February 1st, 2022 9:57 PM

Monday’s front-page New York Times story -- headlined “Politics Fuels Surge in Calls For Book Bans” -- did liberal Democrats a favor, posing them in their flattering former costumes of fierce free-speech advocates. Meanwhile, today’s actual left-wing is a hive of free-speech squelchers and book banners, including the Timesown reporters, who have an unseemly and anti-journalistic eagerness to “deplatform” voices they don’t like...when they're conservative "bigots."

The story by reporters Elizabeth Harris and Alexandra Alter began: "In Wyoming, a county prosecutor's office considered charges against library employees for stocking books like Sex Is a Funny Word and This Book Is Gay."

But the story used a typical tactic: avoiding all passages in and promotions of the controversial books. Sex Is a Funny Word is touted as "A comic book for kids that includes children and families of all makeups, orientations, and gender identities, Sex Is a Funny Word is an essential resource about bodies, gender, and sexuality for children ages 8 to 10 as well as their parents and caregivers." It's touted as "the first sex education book for this age group that is inclusive of lesbian, gay, and bisexual experience as well as gender creative and gender-nonconforming children."  

The catalyst for this story is a controversial decision by a Tennessee school board to remove from the curriculum the book Maus, a striking graphic novel telling a story of the Holocaust portraying Nazis as cats and Jews as mice.

Parents, activists, school board officials and lawmakers around the country are challenging books at a pace not seen in decades. The American Library Association said in a preliminary report that it received an “unprecedented” 330 reports of book challenges, each of which can include multiple books, last fall.….
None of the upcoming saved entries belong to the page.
-- ==== Sys2Proof/Certificates/Slice0/Obligations.lean ====
section
/-! DEFINITION. The statements for the provers. Each says which numbered rules of the spec it formalises. That a
timed command changes nothing before it is due, and acts whenever it is given after that, is the model's choice (log entry 4). -/

open Sys2Proof Sys2Proof.Machine

/-- For every command c, queue rest and state s whose queue is c followed by rest, a step of s is exec of c on s with the queue's
rest; with an empty queue the step is a tick of the time base (the model's choice, log entry 1). -/
def Obligations.StepRunsTheFrontCommand : Prop :=
  ∀ (s : State) (c : Instr) (rest : List Instr),
    (s.pending = c :: rest → step s = exec c { s with pending := rest }) ∧ (s.pending = [] → step s = .next (tick s))

/-- Commands are first in, first out (the model's form of input, log entry 12): whatever the front command does, the queue after a
step that answers next is the queue's rest, the ticks advance on an idle step only, and on an idle step the queue stays empty. -/
def Obligations.CommandsWaitInOrder : Prop :=
  ∀ (s t : State), step s = .next t →
    t.pending = s.pending.tail ∧ t.ticks = (if s.pending = [] then s.ticks + 1 else s.ticks)

/-- An idle step (a tick, by the model's choice of log entry 1) first settles what the tick before left (nothing, where no choice of
source, superseded fence, entry record or slow fabric is due). In a started device whose counter fields are then in range
(nanoseconds 0 to 999,999,999, fraction below 2^32, seconds below 2^48), it answers a state whose counter, as one number of 2^-32
ns, is the settled one plus the increment modulo 2^48 seconds, whose fields are in range again, whose wall time is the seconds
and nanoseconds of the counter, and of whose parts beyond the settled ones only the counter, the counters of the registers, the
memory, the host link with what it sends, and the NVM changed. -/
def Obligations.IdleTickAdvancesTheCounter : Prop :=
  (∀ s : State, s.pending = [] → let u := s.settle
    u.boot.running = true → u.tb.ns < 1000000000 → u.tb.frac < 2 ^ 32 → u.tb.sec < 2 ^ 48 →
    ∃ t : State, step s = .next t ∧ t.tb.ns < 1000000000 ∧ t.tb.frac < 2 ^ 32 ∧ t.tb.sec < 2 ^ 48 ∧
      (t.tb.sec * 1000000000 + t.tb.ns) * 2 ^ 32 + t.tb.frac =
        ((u.tb.sec * 1000000000 + u.tb.ns) * 2 ^ 32 + u.tb.frac + u.tb.incr) % (2 ^ 48 * 1000000000 * 2 ^ 32) ∧
      t.wall = ((t.tb.sec * 1000000000 + t.tb.ns : Nat) : Int) ∧ t.tb.incr = u.tb.incr ∧ t.tb.run = u.tb.run + u.tb.incr ∧ t.ticks = s.ticks + 1 ∧
      ∀ p : Part, p ∉ [Part.tb, .cnt, .mem, .host, .nvm, .out] → p.same u t) ∧
  ∀ s : State, s.tb.judge = false → (∀ n < 16, (s.fence n).priorLive = false) → s.boot.stageDue = false → s.boot.limpDue = false →
    s.fab.slowDue = false → s.settle = s

/-- No command faults, and none is refused but DEBUG_TAP_ACCESS with an instruction other than boundary scan and identification while
TRST_N is high and a debug scope is open (R484 gives that instruction no effect; log entry 3). -/
def Obligations.CommandsAnswerAState : Prop :=
  ∀ (c : Instr) (s : State),
    (∃ t, exec c s = .next t) ∨ (c = .debugTapAccess .other ∧ s.pwr.trstN = true ∧ s.sec.scope ≠ 0 ∧
      exec c s = .refused .debugInstruction)

/-- Whatever command runs and whatever state it runs in, a next state has the same variant, ticks and waiting queue, the same vendor
hash, seed, identifier and certificate in fuses, RETIRED if it was blown, everything sent before still sent and in the same
order, no free value drawn back, and every sparse store (registers, HBM, flash) in canonical form if it was. -/
def Obligations.CommandsLeaveWhatLasts : Prop :=
  ∀ (c : Instr) (s t : State), exec c s = .next t → Lasting s t

/-- The whole-device frame: for each of the 189 commands, the parts of the state (register files, each block's state, tiles, fuses,
memory, outputs) that touches does not name for it are unchanged whenever it answers a next state, as are the variant, the ticks
and the queue. -/
def Obligations.CommandsTouchOnlyTheirParts : Prop :=
  ∀ (c : Instr) (s t : State), exec c s = .next t → Only (touches c) s t

/-- From every state whose sparse stores are in canonical form (addresses strictly rising, no entry equal to what an unlisted address
reads as), a step that answers a next state answers one whose stores are in canonical form. -/
def Obligations.StepKeepsStoresCanonical : Prop :=
  ∀ s t : State, s.wf → step s = .next t → t.wf

/-- State.reset, the device before power (the model's choice of where reset lies: log entry 2), lists nothing in any store, holds no
waiting command and has sent nothing. -/
def Obligations.ResetIsCanonical : Prop :=
  State.reset.wf ∧ State.reset.pending = [] ∧ State.reset.out = [] ∧ State.reset.boot.running = false ∧ State.reset.ticks = 0

/-- R13 for the host, over every register and every write: after the seal, REGISTER_WRITE by the host answers a state in which the
seal is as it was and every register's RWS bits are as they were. Excepted are only the STATE bits of EVT_CORE, which a unit that
the write starts or stops sets itself (R380, R399). -/
def Obligations.SealStopsHostWrites : Prop :=
  ∀ (s t : State) (off : BitVec 26) (first last : BitVec 4) (data : List Word), s.wf → s.boot.sealWhen ≠ .notYet →
    exec (.registerWrite .host off first last data) s = .next t →
    t.boot.sealWhen = s.boot.sealWhen ∧ ∀ o, writtenBits o (t.rws o) = writtenBits o (s.rws o)

/-- After the seal, every command other than the starting blocks' stages, a restart taking effect, the feeds, the reference clock,
the reset pin and a power loss answers a state in which the seal is as it was and no RWS field has changed outside the events
block (cores write it, R387) and PHY_DELAY (the periodic trim moves it, R278). -/
def Obligations.SealHoldsUntilTheNextStart : Prop :=
  ∀ (c : Instr) (s t : State), s.wf → s.boot.sealWhen ≠ .notYet →
    (match c with
      | .sbStageComplete _ | .sbStageTimeout _ | .restartTakesEffect | .feedPresent _ | .feedAbsent _ | .powerLoss
      | .resetRelease | .resetAssert | .refClkStart | .refClkStop => False
      | _ => True) →
    exec c s = .next t → SealHolds openAfterSeal s t

/-- For splits below 2^40: the distance is the 40-bit difference read as two's complement; 0 exactly for equal splits; a is after b
exactly when it is positive; never both a after b and b after a; and two wall times less than 2^39 ns apart compare through their
splits exactly as the times do. A split is the wall time in nanoseconds modulo 2^40. -/
def Obligations.SplitComparison : Prop :=
  (∀ a b : Nat, a < 2 ^ 40 → b < 2 ^ 40 →
    ((splitDiff a b - ((a : Int) - b)) % 2 ^ 40 = 0 ∧ -2 ^ 39 ≤ splitDiff a b ∧ splitDiff a b < 2 ^ 39 ∧
     (splitDiff a b = 0 ↔ a = b) ∧ (splitAfter a b = true ↔ 0 < splitDiff a b) ∧
     ¬ (splitAfter a b = true ∧ splitAfter b a = true))) ∧
  ∀ x y : Int, x - y < 2 ^ 39 → y - x < 2 ^ 39 →
    ((splitOf x : Int) = x % 2 ^ 40) ∧ (splitAfter (splitOf x) (splitOf y) = true ↔ y < x)

/-- For a lap plan with a positive rate and leg count: global leg boundary m is the least wall time t with (t − epoch) × N × L ≥ m ×
D × 10^9; lap boundary k is leg boundary k × L; boundaries do not fall as m rises; and legFrom and lapFrom give the first
boundary at or after a time. -/
def Obligations.BoundariesAreCeilings : Prop :=
  ∀ (p : LapPlan) (e : Nat), 0 < p.rateN → 0 < p.legs → 0 < p.rateD →
    (∀ m t : Int, p.legAt e m ≤ t ↔ m * (p.rateD * 1000000000 : Nat) ≤ (t - e) * (p.rateN * p.legs : Nat)) ∧
    (∀ k : Int, p.lapAt e k = p.legAt e (k * p.legs)) ∧
    (∀ m n : Int, m ≤ n → p.legAt e m ≤ p.legAt e n) ∧
    (∀ m t : Int, p.legFrom e t ≤ m ↔ t ≤ p.legAt e m) ∧ (∀ k t : Int, p.lapFrom e t ≤ k ↔ t ≤ p.lapAt e k)

/-- From every state whose host queue holds at most 2,048 records and whose four cores' normal and fast queues hold at most 64 and
16, each in the order of stamps, then fast before normal, then lower source, then lower code, a step that answers a next state
answers one of which the same holds. -/
def Obligations.QueuesStayInOrder : Prop :=
  (∀ s t : State, s.evt.Ordered → step s = .next t → t.evt.Ordered) ∧ State.reset.evt.Ordered

/-- A core's POP of a queue that holds a record answers a state in which that queue has lost its head and the head's source is active
on the core; its DONE for a source active there ends one active record of it; a DONE for a source not active there changes only
EVT_INACTIVE_DONE, 16 bits, saturating. Host writes to both are ignored. Queues of other cores, and everything outside the
marshal and that counter, stay. -/
def Obligations.PopAndDone : Prop :=
  ∀ (s : State) (k c : Fin 4) (v : Word), s.wf → s.evt.cores.length = 4 →
    (∀ (r : EvtRec) (rest : List EvtRec), wbit v 0 = true → (s.evt.core c).queue (wbit v 1) = r :: rest →
      ∃ t, exec (.evtPop (.core k) c v) s = .next t ∧ (t.evt.core c).queue (wbit v 1) = rest ∧
        (t.evt.core c).queue (!wbit v 1) = (s.evt.core c).queue (!wbit v 1) ∧
        (t.evt.core c).active = (s.evt.core c).active ++ [r.src] ∧ (∀ d, d ≠ c.val → t.evt.core d = s.evt.core d) ∧
        t.evt.hostQ = s.evt.hostQ ∧ Only [.evt] s t) ∧
    (wbit v 31 = true → (s.evt.core c).active.contains (wfld v 8 0) = true →
      ∃ t, exec (.evtDone (.core k) c v) s = .next t ∧ (t.evt.core c).active = (s.evt.core c).active.erase (wfld v 8 0) ∧
        (∀ f, (t.evt.core c).queue f = (s.evt.core c).queue f) ∧ (∀ d, d ≠ c.val → t.evt.core d = s.evt.core d) ∧ Only [.evt] s t) ∧
    (wbit v 31 = true → (s.evt.core c).active.contains (wfld v 8 0) = false →
      ∃ t, exec (.evtDone (.core k) c v) s = .next t ∧
        t.cnt Reg.evtInactiveDone = min 65535 (s.cnt Reg.evtInactiveDone + 1) ∧
        (∀ o, o ≠ Reg.evtInactiveDone → t.cnt o = s.cnt o) ∧ Only [.cnt] s t) ∧
    exec (.evtPop .host c v) s = .next s ∧ exec (.evtDone .host c v) s = .next s

/-- EVT_HOST_CI_WRITE sets the consumer index; a core's EVT_ROUTE_WRITE of a source present sets TARGET, CLASS, CORE_EN and HOST_EN
and no other register; a core's EVT_LINE_ENABLE_WRITE sets global DISABLE, or the two enables and STATE of its EVT_CORE;
EVT_CORE_STATE_WRITE sets STATE, but OFFLINE is ignored for MC0; a host write to a route after the seal changes no RWS field. -/
def Obligations.EventRegisterWrites : Prop :=
  ∀ (s : State) (k c : Fin 4) (src : Fin 512) (v : Word), s.wf →
    (∃ t, exec (.evtHostCiWrite v) s = .next t ∧ t.rw Reg.evtHostCi = v ∧ (∀ o, o ≠ Reg.evtHostCi → t.rw o = s.rw o) ∧ Only [.rw] s t) ∧
    (s.variant.routeAbsent src = false →
      ∃ t, exec (.evtRouteWrite (.core k) src v) s = .next t ∧
        t.rws (Reg.evtRoute src) = rwsNew 0x73 (s.rws (Reg.evtRoute src)) v ∧
        (∀ o, o ≠ Reg.evtRoute src → t.rws o = s.rws o) ∧ Only [.rws, .evt, .boot] s t ∧
        t.evt = { s.evt with routed := t.evt.routed } ∧ t.boot = { s.boot with tries := t.boot.tries }) ∧
    (s.variant.routeAbsent src = true → exec (.evtRouteWrite (.core k) src v) s = .next s) ∧
    (∃ t, exec (.evtLineEnableWrite (.core k) none v) s = .next t ∧
        t.rws Reg.evtGlobal = rwsNew 1 (s.rws Reg.evtGlobal) v ∧ (∀ o, o ≠ Reg.evtGlobal → t.rws o = s.rws o) ∧ Only [.rws, .boot] s t ∧ t.boot = { s.boot with tries := t.boot.tries }) ∧
    (∀ i : Instr, i = .evtCoreStateWrite (.core k) c v ∨ i = .evtLineEnableWrite (.core k) (some c) v →
      ∃ t, exec i s = .next t ∧ wbit (t.rws (Reg.evtCore c)) 0 = wbit v 0 ∧ wbit (t.rws (Reg.evtCore c)) 1 = wbit v 1 ∧
        coreSt (t.rws (Reg.evtCore c)) = (if c.val = 0 ∧ coreSt v = 3 then coreSt (s.rws (Reg.evtCore c)) else coreSt v) ∧
        (∀ o, o ≠ Reg.evtCore c → t.rws o = s.rws o)) ∧
    (s.boot.sealWhen ≠ .notYet → ∃ t, exec (.evtRouteWrite .host src v) s = .next t ∧ t.regs.rws = s.regs.rws)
Such challenges have long been a staple of school board meetings, but it isn’t just their frequency that has changed, according to educators, librarians and free-speech advocates -- it is also the tactics behind them and the venues where they play out. Conservative groups in particular, fueled by social media, are now pushing the challenges into statehouses, law enforcement and political races.
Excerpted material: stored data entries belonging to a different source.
/-- A part changed is what a read of it gives, and the others stay. -/
theorem State.port_modPort (s : State) (p q : Nat) (f : Port → Port) :
    (s.modPort p f).port q = if p = q ∧ q < s.ports.length then f (s.port q) else s.port q := getD_modAt ..

theorem State.view_modView (s : State) (p q : Nat) (f : View → View) :
    (s.modView p f).view q = if p = q ∧ q < s.sc.views.length then f (s.view q) else s.view q := getD_modAt ..

theorem State.fence_modFence (s : State) (p q : Nat) (f : Fence → Fence) :
    (s.modFence p f).fence q = if p = q ∧ q < s.sc.fences.length then f (s.fence q) else s.fence q := getD_modAt ..

theorem State.surf_modSurf (s : State) (p q : Nat) (f : Surf → Surf) :
    (s.modSurf p f).surf q = if p = q ∧ q < s.host.surfs.length then f (s.surf q) else s.surf q := getD_modAt ..

theorem State.flow_modFlow (s : State) (p q : Nat) (f : Flow → Flow) :
    (s.modFlow p f).flow q = if p = q ∧ q < s.net.flows.length then f (s.flow q) else s.flow q := getD_modAt ..

theorem State.sub_modSub (s : State) (p q : Nat) (f : SubPort → SubPort) :
    (s.modSub p f).sub q = if p = q ∧ q < s.net.subs.length then f (s.sub q) else s.sub q := getD_modAt ..

theorem State.ptp_modPtp (s : State) (p q : Nat) (f : PtpSlot → PtpSlot) :
    (s.modPtp p f).ptp q = if p = q ∧ q < s.tb.ptp.length then f (s.ptp q) else s.ptp q := getD_modAt ..

theorem State.rport_modRport (s : State) (p q : Nat) (f : RPort → RPort) :
    (s.modRport p f).rport q = if p = q ∧ q < s.rl.ports.length then f (s.rport q) else s.rport q := getD_modAt ..

theorem State.stk_modStk (s : State) (p q : Nat) (f : StackSt → StackSt) :
    (s.modStk p f).mem.stk q = if p = q ∧ q < s.mem.stks.length then f (s.mem.stk q) else s.mem.stk q := getD_modAt ..

theorem State.pc_modPc (s : State) (p q : Nat) (f : PcSt → PcSt) :
    (s.modPc p f).mem.pc q = if p = q ∧ q < s.mem.pcs.length then f (s.mem.pc q) else s.mem.pc q := getD_modAt ..

/-- The RWS, RW and W1C stores: a read of what was written, and of anything else. -/
theorem State.rws_setRws (s : State) (off o : Nat) (w : Word) (h : s.wf) :
    (s.setRws off w).rws o = if o = off then w else s.rws o := by
  unfold State.rws State.setRws
  split
  · subst o
    exact Sparse.get_set_same _ _ h.1
  · exact Sparse.get_set_other _ _ ‹_› h.1

theorem State.rw_setRw (s : State) (off o : Nat) (w : Word) (h : s.wf) : (s.setRw off w).rw o = if o = off then w else s.rw o := by
  unfold State.rw State.setRw
  split
  · subst o
    exact Sparse.get_set_same _ _ h.2.1
  · exact Sparse.get_set_other _ _ ‹_› h.2.1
Harris and Alter admitted deep into the story:

Book challenges aren’t just coming from the right: Of Mice and Men and To Kill a Mockingbird, for example, have been challenged over the years for how they address race, and both were among the library association’s 10 most-challenged books in 2020.
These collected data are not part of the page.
-- ==== Sys2Proof/Laws/Keeps.lean ====
section
/-! SUPPORT. The relation every operation's spec lemma is stated with: which parts the operation may change, and that what must last
lasts. Its lemmas for the ways operations are put together. -/

namespace Sys2Proof.Machine

/-- The parts outside `m` (a set of parts as bits) are the same, and everything that must last lasts. -/
structure Keeps (m : Nat) (s t : State) : Prop where
  lasting : Lasting s t
  same : ∀ p : Part, m.testBit p.code = false → p.same s t
  lock : m.testBit 25 = false → s.wf → SealHolds (fun _ => false) s t
  lockX : m.testBit 26 = false → s.wf → SealHolds openAfterSeal s t

theorem SealHolds.of_eq {o : Nat → Bool} {s t : State} (h : t.boot.sealWhen = s.boot.sealWhen) (k : t.regs.rws = s.regs.rws) :
    SealHolds o s t := fun _ => ⟨h, fun off _ => by unfold State.rws; rw [k]⟩

theorem SealHolds.refl {o : Nat → Bool} {s : State} : SealHolds o s s := .of_eq rfl rfl

theorem SealHolds.trans {o : Nat → Bool} {s t u : State} (h : SealHolds o s t) (k : SealHolds o t u) : SealHolds o s u := fun hs =>
  have ht := h hs
  have hu := k (by rw [ht.1]; exact hs)
  ⟨hu.1.trans ht.1, fun off ho => (hu.2 off ho).trans (ht.2 off ho)⟩

theorem SealHolds.weak {o : Nat → Bool} {s t : State} (h : SealHolds (fun _ => false) s t) : SealHolds o s t := fun hs =>
  ⟨(h hs).1, fun off _ => (h hs).2 off rfl⟩

theorem Lasting.refl (s : State) : Lasting s s :=
  ⟨rfl, rfl, rfl, ⟨rfl, rfl, rfl, rfl⟩, id, List.prefix_rfl, Nat.le_refl _, id, id⟩

theorem Lasting.trans {s t u : State} (h : Lasting s t) (k : Lasting t u) : Lasting s u :=
  ⟨k.variant.trans h.variant, k.ticks.trans h.ticks, k.pending.trans h.pending,
    ⟨k.factory.1.trans h.factory.1, k.factory.2.1.trans h.factory.2.1, k.factory.2.2.1.trans h.factory.2.2.1,
      k.factory.2.2.2.trans h.factory.2.2.2⟩,
    fun r => k.retired (h.retired r), h.sent.trans k.sent, Nat.le_trans h.drawn k.drawn, fun o => k.queues (h.queues o), fun w => k.wf (h.wf w)⟩

theorem Part.same_trans {p : Part} {s t u : State} (h : p.same s t) (k : p.same t u) : p.same s u := by
  cases p <;> first | exact k.trans h | exact ⟨k.1.trans h.1, k.2.trans h.2⟩

theorem Part.same_refl {p : Part} {s : State} : p.same s s := by
  cases p <;> first | rfl | exact ⟨rfl, rfl⟩

theorem Keeps.refl {m : Nat} {s : State} : Keeps m s s :=
  ⟨.refl s, fun _ _ => Part.same_refl, fun _ _ => .refl, fun _ _ => .refl⟩

/-- An operation after others: its parts lie within the whole's. -/
theorem Keeps.andThen {m b : Nat} {s t u : State} (h : Keeps m s t) (k : Keeps b t u) (hb : b &&& m = b) : Keeps m s u := by
  have hm : ∀ i, m.testBit i = false → b.testBit i = false := fun i hi => by rw [← hb, Nat.testBit_and, hi, Bool.and_false]
  exact ⟨h.lasting.trans k.lasting, fun p hp => Part.same_trans (h.same p hp) (k.same p (hm _ hp)),
    fun hi w => (h.lock hi w).trans (k.lock (hm _ hi) (h.lasting.wf w)), fun hi w => (h.lockX hi w).trans (k.lockX (hm _ hi) (h.lasting.wf w))⟩

theorem Keeps.mono {m b : Nat} {s t : State} (k : Keeps b s t) (hb : b &&& m = b) : Keeps m s t := Keeps.refl.andThen k hb

theorem Keeps.ite {m : Nat} {s a b : State} {c : Prop} [Decidable c] (ha : c → Keeps m s a) (hb : ¬ c → Keeps m s b) :
    Keeps m s (if c then a else b) := by
  split
  · exact ha ‹_›
  · exact hb ‹_›

theorem Keeps.foldl {α : Type} {m : Nat} {s t : State} {f : State → α → State} {l : List α} (h : Keeps m s t)
    (hf : ∀ t x, Keeps m s t → Keeps m s (f t x)) : Keeps m s (l.foldl f t) := by
  induction l generalizing t with
  | nil => exact h
  | cons a l ih => exact ih (hf _ _ h)

theorem Keeps.foldlMem {α : Type} {m : Nat} {s t : State} {f : State → α → State} {l : List α} (h : Keeps m s t)
    (hf : ∀ t x, x ∈ l → Keeps m s t → Keeps m s (f t x)) : Keeps m s (l.foldl f t) := by
  induction l generalizing t with
  | nil => exact h
  | cons a l ih => exact ih (hf _ _ (.head _) h) fun t x hx k => hf t x (.tail _ hx) k

theorem Keeps.fst {α : Type} {m : Nat} {s a : State} {e : State × α} {b : α} (h : Keeps m s e.1) (he : e = (a, b)) : Keeps m s a := by
  subst he
  exact h

theorem Keeps.snd {α : Type} {m : Nat} {s a : State} {e : α × State} {b : α} (h : Keeps m s e.2) (he : e = (b, a)) : Keeps m s a := by
  subst he
  exact h

/-- The same of every next state a command answers. -/
def Answers (m : Nat) (s : State) (o : Host.Outcome State Fault Refusal) : Prop := ∀ t, o = .next t → Keeps m s t

theorem Answers.next {m : Nat} {s t : State} (h : Keeps m s t) : Answers m s (.next t) := fun _ ht => by
  cases ht
  exact h

theorem Answers.refused {m : Nat} {s : State} {r : Refusal} : Answers m s (.refused r) := fun _ ht => by
  cases ht

theorem Answers.ite {m : Nat} {s : State} {a b : Host.Outcome State Fault Refusal} {c : Prop} [Decidable c] (ha : c → Answers m s a)
    (hb : ¬ c → Answers m s b) : Answers m s (if c then a else b) := by
  split
  · exact ha ‹_›
  · exact hb ‹_›

theorem Answers.mono {m b : Nat} {s : State} {o : Host.Outcome State Fault Refusal} (k : Answers b s o) (hb : b &&& m = b) :
    Answers m s o := fun t ht => (k t ht).mono hb

theorem Answers.andThen {m b : Nat} {s t : State} {o : Host.Outcome State Fault Refusal} (h : Keeps m s t) (k : Answers b t o)
    (hb : b &&& m = b) : Answers m s o := fun u hu => h.andThen (k u hu) hb

/-- The same of an operation that answers a state beside something else, or none. -/
def KeepsL {α : Type} (m : Nat) (s : State) (e : State × α) : Prop := Keeps m s e.1
def KeepsR {α : Type} (m : Nat) (s : State) (e : α × State) : Prop := Keeps m s e.2
def KeepsO (m : Nat) (s : State) (o : Option State) : Prop := ∀ t, o = some t → Keeps m s t
def KeepsOR {α : Type} (m : Nat) (s : State) (o : Option (α × State)) : Prop := ∀ a t, o = some (a, t) → Keeps m s t

theorem KeepsL.ite {α : Type} {m : Nat} {s : State} {a b : State × α} {c : Prop} [Decidable c] (ha : c → KeepsL m s a) (hb : ¬ c → KeepsL m s b) :
    KeepsL m s (if c then a else b) := by
  split
  · exact ha ‹_›
  · exact hb ‹_›

theorem KeepsL.andThen {α : Type} {m b : Nat} {s t : State} {e : State × α} (h : Keeps m s t) (k : KeepsL b t e) (hb : b &&& m = b) : KeepsL m s e :=
  Keeps.andThen h k hb

theorem KeepsR.ite {α : Type} {m : Nat} {s : State} {a b : α × State} {c : Prop} [Decidable c] (ha : c → KeepsR m s a) (hb : ¬ c → KeepsR m s b) :
    KeepsR m s (if c then a else b) := by
  split
  · exact ha ‹_›
  · exact hb ‹_›

theorem KeepsR.andThen {α : Type} {m b : Nat} {s t : State} {e : α × State} (h : Keeps m s t) (k : KeepsR b t e) (hb : b &&& m = b) : KeepsR m s e :=
  Keeps.andThen h k hb

theorem KeepsO.ite {m : Nat} {s : State} {a b : Option State} {c : Prop} [Decidable c] (ha : c → KeepsO m s a) (hb : ¬ c → KeepsO m s b) :
    KeepsO m s (if c then a else b) := by
  split
  · exact ha ‹_›
  · exact hb ‹_›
The left’s urge to squelch opposing views goes much deeper than two books. Besides the daily double standards of restrictions on Twitter, Facebook, and YouTube, Amazon.com pulled a book on transgender issues from its online shelf, and Netflix tried to cancel comedian Dave Chappelle for offensive jokes about transgenders.

Meanwhile, social media companies proudly censored the New York Post’s expose about Hunter Biden’s laptop before the election, while the privacy-loving Times desired access to private conversations online and suggested free speech threatens democracy by giving conservatives a voice.

The paper even tooted its own horn as if it were a victim of censorship as well.

In other instances, efforts to ban books are more sweeping, as parents and organizations aim to have them removed from libraries, cutting off access for everyone. Perhaps no book has been targeted more vigorously than The 1619 Project, a best-seller about slavery in America that has drawn wide support among many historians and Black leaders and which arose from the 2019 special issue of The New York Times Magazine. It has been named explicitly in proposed legislation.

The Times showed its contempt for free speech when a “child mob” at the paper forced the resignation of then-opinion editor James Bennet for having the audacity to publish an op-ed from Sen. Tom Cotton calling for deploying the military to quell rioting in the wake of George Floyd’s death.